MBI's excision of itself from the relationship with Mallinckrodt would lend support to an argument that the sublicense with Mallinckrodt violated the anti-assignment provision of the Restated License Agreement, but the Plaintiff explicitly waived that argument.
With respect to the Chugai sublicense, the corrected fact has no effect on the outcome. Defendant MBI remains entitled to receive royalties under its sublicense with Chugai if and when regulatory approval is obtained. MBI was entirely within its rights under the Restated License Agreement to enter into this sublicense with Chugai. Until such time that the sublicense with Chugai expires or is cancelled, MBI will continue to conduct business operations related to the Feinstein patents.

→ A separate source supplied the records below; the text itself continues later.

-- ==== Sys2Proof/Machine/HostSystem.lean ====
section
/-! DEFINITION. The meanings of the host commands of groups 0x00 and 0x01 (system, session, configuration): each is one whole packet of
its opcode, with the parameters in the order of R57, that reaches the interpreter. -/

namespace Sys2Proof.Machine

open Sys2Proof

/-- NOP (R57). -/
def execNop (c : Ctx) (s : State) : Host.Outcome State Fault Refusal :=
  commit s (hostCommand c 0x0000 [] s)

/-- SESSION_OPEN (R57, R48). -/
def execSessionOpen (c : Ctx) (nonce : DWord) (revMin revMax window resv1 : Byte) (lease resv2 : BitVec 16) (s : State) : Host.Outcome State Fault Refusal :=
  commit s (hostCommand c 0x0001 (leBytes 8 nonce.toNat ++ [revMin, revMax, window, resv1] ++ leBytes 2 lease.toNat ++ leBytes 2 resv2.toNat) s)

/-- SESSION_CLOSE (R57, R51). -/
def execSessionClose (c : Ctx) (s : State) : Host.Outcome State Fault Refusal :=
  commit s (hostCommand c 0x0002 [] s)

/-- ECHO (R57). -/
def execEcho (c : Ctx) (data : List Byte) (s : State) : Host.Outcome State Fault Refusal :=
  commit s (hostCommand c 0x0003 data s)

/-- GET_REPLY (R57). -/
def execGetReply (c : Ctx) (tag : Tag) (s : State) : Host.Outcome State Fault Refusal :=
  commit s (hostCommand c 0x0004 (leBytes 2 tag.toNat) s)

/-- GET_STATE (R57). -/
def execGetState (c : Ctx) (s : State) : Host.Outcome State Fault Refusal :=
  commit s (hostCommand c 0x0005 [] s)

/-- SET_EVENTS (R57, R54). -/
def execSetEvents (c : Ctx) (mask : Word) (s : State) : Host.Outcome State Fault Refusal :=
  commit s (hostCommand c 0x0006 (leBytes 4 mask.toNat) s)

/-- MEM_READ (R57). -/
def execMemRead (c : Ctx) (addr : DWord) (length : Word) (s : State) : Host.Outcome State Fault Refusal :=
  commit s (hostCommand c 0x0007 (leBytes 8 addr.toNat ++ leBytes 4 length.toNat) s)

/-- MEM_WRITE (R57). -/
def execMemWrite (c : Ctx) (addr : DWord) (group : Byte) (resv : BitVec 24) (data : List Byte) (s : State) : Host.Outcome State Fault Refusal :=
  commit s (hostCommand c 0x0008 (leBytes 8 addr.toNat ++ [group] ++ leBytes 3 resv.toNat ++ data) s)

/-- CFG_STAGE (R57, R429). -/
def execCfgStage (c : Ctx) (offset : Word) (data : List Byte) (s : State) : Host.Outcome State Fault Refusal :=
  commit s (hostCommand c 0x0100 (leBytes 4 offset.toNat ++ data) s)

/-- CFG_VALIDATE (R57, R398). -/
def execCfgValidate (c : Ctx) (s : State) : Host.Outcome State Fault Refusal :=
  commit s (hostCommand c 0x0101 [] s)

/-- CFG_ACTIVATE (R57, R400). -/
def execCfgActivate (c : Ctx) (s : State) : Host.Outcome State Fault Refusal :=
  commit s (hostCommand c 0x0102 [] s)

/-- CFG_STATUS (R57). -/
def execCfgStatus (c : Ctx) (s : State) : Host.Outcome State Fault Refusal :=
  commit s (hostCommand c 0x0103 [] s)

/-- CFG_READ (R57, R465). -/
def execCfgRead (c : Ctx) (slot sect : Byte) (resv : BitVec 16) (offset length : Word) (s : State) : Host.Outcome State Fault Refusal :=
  commit s (hostCommand c 0x0104 ([slot, sect] ++ leBytes 2 resv.toNat ++ leBytes 4 offset.toNat ++ leBytes 4 length.toNat) s)

end Sys2Proof.Machine
end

As noted in the original opinion of December 2, 2003, the parties executed an agreement that contained an ambiguous term: "voluntary suspension of business operations." The Court construed this term to mean any and all business operations, active or passive, related to the Feinstein patents. As of December 14, 2001, when the Plaintiff submitted its Notice of Termination, Defendant MBI was still conducting passive business operations relating to the Feinstein patents. It was not, as the Court originally found, receiving and cashing royalty checks from its two sublicensees. Instead, as of December 14, 2001, MBI was waiting to learn whether it would be entitled to royalties from either of its two sublicensees. Today, MBI has no current or future claim to royalties from Mallinckrodt. It does, however, have a contingent claim to royalties in the future from Chugai. This is sufficient to constitute business operations under the Restated License Agreement. Therefore, the two factual errors that Plaintiff detected in the Court's opinion do not alter the Court's original conclusion.
CONCLUSION
For the reasons set forth above, the Court denies Plaintiff's Motion to Alter or Amend the Judgment.